Lincoln Ware Riddle (October 17, 1880 – January 16, 1921) was an American botanist who specialized in the study of lichens. Born and educated in Massachusetts, Riddle made significant contributions to lichenology, leveraging extensive scientific collections at Wellesley College and Harvard University. Throughout his career, he held esteemed positions at both institutions and was actively involved in botanical societies and editorial boards. His untimely death at the age of 40 left a notable void in the botanical community, but his impact remains, marked by various publications and honors.

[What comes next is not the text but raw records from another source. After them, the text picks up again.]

-- ==== Sys2Proof/Machine/Control.lean ====
section
/-! DEFINITION. 41_control_flow.md: CLS, RET, JP, CALL, SE, SNE. In every meaning `s.pc` is the address of the
instruction being executed (40_instruction_cycle.md R112). -/

namespace Sys2Proof.Machine

/-- `CLS` (R130). -/
def execCls (s : State) : Host.Outcome State Fault Refusal := .next { s with disp := blankDisplay }.advance

/-- `RET` (R131): `PC` becomes exactly the popped entry. -/
def execRet (s : State) : Host.Outcome State Fault Refusal := orRaise s.pop (fun (t, s') => s'.jump t)

/-- `JP nnn` (R132). -/
def execJp (nnn : Addr12) (s : State) : Host.Outcome State Fault Refusal := .next (s.jump (zextAddr nnn))

/-- `CALL nnn` (R133): the return address `pc + 2` is pushed (log entry 16). -/
def execCall (nnn : Addr12) (s : State) : Host.Outcome State Fault Refusal :=
  orRaise (s.push (s.pc + 2)) (fun s' => s'.jump (zextAddr nnn))

/-- `SE Vx, kk` (R134). -/
def execSeImm (x : Nibble) (kk : Byte) (s : State) : Host.Outcome State Fault Refusal :=
  .next (s.skipIf (s.getV x == kk))

/-- `SNE Vx, kk` (R135). -/
def execSneImm (x : Nibble) (kk : Byte) (s : State) : Host.Outcome State Fault Refusal :=
  .next (s.skipIf (s.getV x != kk))

/-- `SE Vx, Vy` (R136). -/
def execSeReg (x y : Nibble) (s : State) : Host.Outcome State Fault Refusal := .next (s.skipIf (s.getV x == s.getV y))

/-- `SNE Vx, Vy` (R137). -/
def execSneReg (x y : Nibble) (s : State) : Host.Outcome State Fault Refusal := .next (s.skipIf (s.getV x != s.getV y))

end Sys2Proof.Machine
end

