-- ==== Sys2Proof/Machine/Index.lean ====
section
/-! DEFINITION. 43_index_memory.md: the index register and the register-bank transfers. `I` is unchanged by the
transfers (log entry 10). -/

namespace Sys2Proof.Machine

/-- `LD I, nnn` (R170). -/
def execLdI (nnn : Addr12) (s : State) : Host.Outcome State Fault Refusal := .next (s.setI (zextAddr nnn)).advance

/-- `ADD I, Vx` (R171): modulo 65536, no flag, no bound check. -/
def execAddI (x : Nibble) (s : State) : Host.Outcome State Fault Refusal :=
  .next (s.setI (s.idx + zextByte (s.getV x))).advance

/-- `LD F, Vx` (R172): the high nibble of `V[x]` is ignored; no memory is read. -/
def execLdF (x : Nibble) (s : State) : Host.Outcome State Fault Refusal :=
  .next (s.setI (glyphAddr s.cfg (lowNibble (s.getV x)))).advance

/-- `LD [I], Vx` (R173): `V[0..x]` to `I, I+1, ...`, all or nothing. -/
def execStoreRegs (x : Nibble) (s : State) : Host.Outcome State Fault Refusal :=
  orRaise (s.storeRange (s.ea 0) (s.bank x)) (fun s' => s'.advance)

/-- `LD Vx, [I]` (R174): `V[0..x]` from `I, I+1, ...`, all or nothing. -/
def execLoadRegs (x : Nibble) (s : State) : Host.Outcome State Fault Refusal :=
  orRaise (s.loadRange (s.ea 0) (x.toNat + 1)) (fun bs => (s.setBank 0 bs).advance)

end Sys2Proof.Machine
end

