-- ==== Sys2Proof/Machine/Timers.lean ====
section
/-! DEFINITION. 45_timers.md: reading and setting the timers. No instruction decrements one (R199). -/

namespace Sys2Proof.Machine

/-- `LD Vx, DT` (R195). -/
def execLdVxDt (x : Nibble) (s : State) : Host.Outcome State Fault Refusal := .next (s.setV x s.dt).advance

/-- `LD Vx, ST` (R196). -/
def execLdVxSt (x : Nibble) (s : State) : Host.Outcome State Fault Refusal := .next (s.setV x s.st).advance

/-- `LD DT, Vx` (R197). -/
def execLdDtVx (x : Nibble) (s : State) : Host.Outcome State Fault Refusal := .next { s with dt := s.getV x }.advance

/-- `LD ST, Vx` (R198). -/
def execLdStVx (x : Nibble) (s : State) : Host.Outcome State Fault Refusal := .next { s with st := s.getV x }.advance

end Sys2Proof.Machine
end

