-- ==== Sys2Proof/Tests/Slice0.lean ====
section
/-! SUPPORT. Tests: ill-formed terms, decoding of words written out from 30_encoding.md R86, vectors of
95_test_vectors.md (named in each comment), and a witness for the hypotheses of every statement that has some. -/

namespace Sys2Proof.Tests

open Sys2Proof.Machine

/-! ### Helpers -/

/-- The next state of an outcome. -/
def nextOf : Host.Outcome State Fault Refusal → Option State
  | .next t => some t
  | .fault _ | .refused _ => none

/-- The error of an outcome. -/
def faultOf : Host.Outcome State Fault Refusal → Option Fault
  | .fault f => some f
  | .next _ | .refused _ => none

/-- The reset state with a word at `PC`. -/
def at200 (w : Nat) : State := State.reset.withFetchWord 16 w

/-- A state with `I`. -/
def withI (s : State) (i : Word) : State := { s with idx := i }

/-- A state with three registers set. -/
def withV (s : State) (a b f : Byte) : State := ((s.setV 0 a).setV 1 b).setV 0xF f

/-- Default parameters without `LD Vx, ST`. -/
def noSt : Config := { Config.default with stReadLow := none }

/-- Default parameters with the font at 0x050. -/
def font50 : Config := { Config.default with fontBase := 0x50 }

/-! ### WellFormed: the one check refuses -/

theorem test_wf_refuses_ldVxSt_without_encoding : Instr.wellFormed noSt (.ldVxSt 3) = false := by decide
theorem test_wf_accepts_ldVxSt_with_encoding : Instr.wellFormed Config.default (.ldVxSt 3) = true := by decide
/-- R7: an inadmissible `ST_READ_LOW`, `STACK_DEPTH` and `FONT_BASE` are refused. -/
theorem test_inadmissible_stReadLow : ¬ ({ Config.default with stReadLow := some 0x0A } : Config).Admissible := by decide
theorem test_inadmissible_stackDepth : ¬ ({ Config.default with stackDepth := 11 } : Config).Admissible := by decide
theorem test_inadmissible_fontBase : ¬ ({ Config.default with fontBase := 0x1B1 } : Config).Admissible := by decide
theorem test_default_admissible : Config.default.Admissible := by decide

/-! ### Decoding: one word per constructor, from the patterns of R86 -/

theorem test_decode_0 : decodeTableWord 16 0x00E0 = some .cls ∧ decodeTableWord 16 0x00EE = some .ret := by decide
theorem test_decode_1 : decodeTableWord 16 0x1ABC = some (.jp 0xABC) := by decide
theorem test_decode_2 : decodeTableWord 16 0x220A = some (.call 0x20A) := by decide
theorem test_decode_3 : decodeTableWord 16 0x3142 = some (.seImm 1 0x42) := by decide
theorem test_decode_4 : decodeTableWord 16 0x4A05 = some (.sneImm 0xA 0x05) := by decide
/-- R89 (a): the low nibble is ignored. -/
theorem test_decode_5 : decodeTableWord 16 0x5237 = some (.seReg 2 3) := by decide
theorem test_decode_6 : decodeTableWord 16 0x6C05 = some (.ldImm 0xC 0x05) := by decide
theorem test_decode_7 : decodeTableWord 16 0x71FF = some (.addImm 1 0xFF) := by decide
theorem test_decode_8_logic : decodeTableWord 16 0x8120 = some (.ldReg 1 2) ∧ decodeTableWord 16 0x8121 = some (.orReg 1 2) ∧
    decodeTableWord 16 0x8122 = some (.andReg 1 2) ∧ decodeTableWord 16 0x8123 = some (.xorReg 1 2) := by decide
/-- R89 (b): SHR and SHL ignore the `y` nibble. -/
theorem test_decode_8_arith : decodeTableWord 16 0x8124 = some (.addReg 1 2) ∧ decodeTableWord 16 0x8125 = some (.subReg 1 2) ∧
    decodeTableWord 16 0x8126 = some (.shr 1) ∧ decodeTableWord 16 0x8127 = some (.subnReg 1 2) ∧
    decodeTableWord 16 0x812E = some (.shl 1) := by decide
theorem test_decode_9 : decodeTableWord 16 0x9AB7 = some (.sneReg 0xA 0xB) := by decide
theorem test_decode_A : decodeTableWord 16 0xA300 = some (.ldI 0x300) := by decide
theorem test_decode_C : decodeTableWord 16 0xC3F0 = some (.rnd 3 0xF0) := by decide
theorem test_decode_D : decodeTableWord 16 0xD125 = some (.drw 1 2 5) := by decide
theorem test_decode_E : decodeTableWord 16 0xE39E = some (.skp 3) ∧ decodeTableWord 16 0xE3A1 = some (.sknp 3) := by decide
theorem test_decode_F_timers : decodeTableWord 16 0xF107 = some (.ldVxDt 1) ∧ decodeTableWord 16 0xF308 = some (.ldVxSt 3) ∧
    decodeTableWord 16 0xF50A = some (.ldVxK 5) ∧ decodeTableWord 16 0xF215 = some (.ldDtVx 2) ∧
    decodeTableWord 16 0xF418 = some (.ldStVx 4) := by decide
theorem test_decode_F_index : decodeTableWord 16 0xF21E = some (.addI 2) ∧ decodeTableWord 16 0xF329 = some (.ldF 3) ∧
    decodeTableWord 16 0xF533 = some (.ldB 5) ∧ decodeTableWord 16 0xF255 = some (.storeRegs 2) ∧
    decodeTableWord 16 0xF265 = some (.loadRegs 2) := by decide
/-- V30.1: words of every unassigned region. -/
theorem test_decode_rejects : decodeTableWord 16 0x0000 = none ∧ decodeTableWord 16 0x0FFF = none ∧ decodeTableWord 16 0x800F = none ∧
    decodeTableWord 16 0xB123 = none ∧ decodeTableWord 16 0xE09F = none ∧ decodeTableWord 16 0xF009 = none := by decide
/-- V45.4: with `ST_READ_LOW` absent F308 is no instruction. -/
theorem test_decode_F308_absent : decodeWord noSt 0xF308 = .error (.unassignedF 0xF308) := by decide
theorem test_decode_truncated : decodeBytes Config.default [0x60] = .error .truncated := by decide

==Early life and education==
Born in Jamaica Plain, Massachusetts, Riddle was educated at the Roxbury Latin School and a private school in Boston. His fascination with botany began at age 12 when he resolved to pursue it professionally, a decision he never wavered from. With access to the collections of cryptogamic botanist Clara Eaton Cummings at Wellesley and the substantial resources at Harvard University, Riddle aspired to significantly advance the study of lichens. He graduated from Harvard in 1902 and subsequently earned his A.M. in 1904 and Ph.D. in 1906.

==Career==
Starting his career at Wellesley College as an instructor in botany, Riddle later became a full professor in 1917. During this tenure, he managed the lichen herbarium previously overseen by Clara Eaton Cummings. His proximity and access to both this collection and the remarkable one at Harvard bolstered his reputation among American and European lichenologists.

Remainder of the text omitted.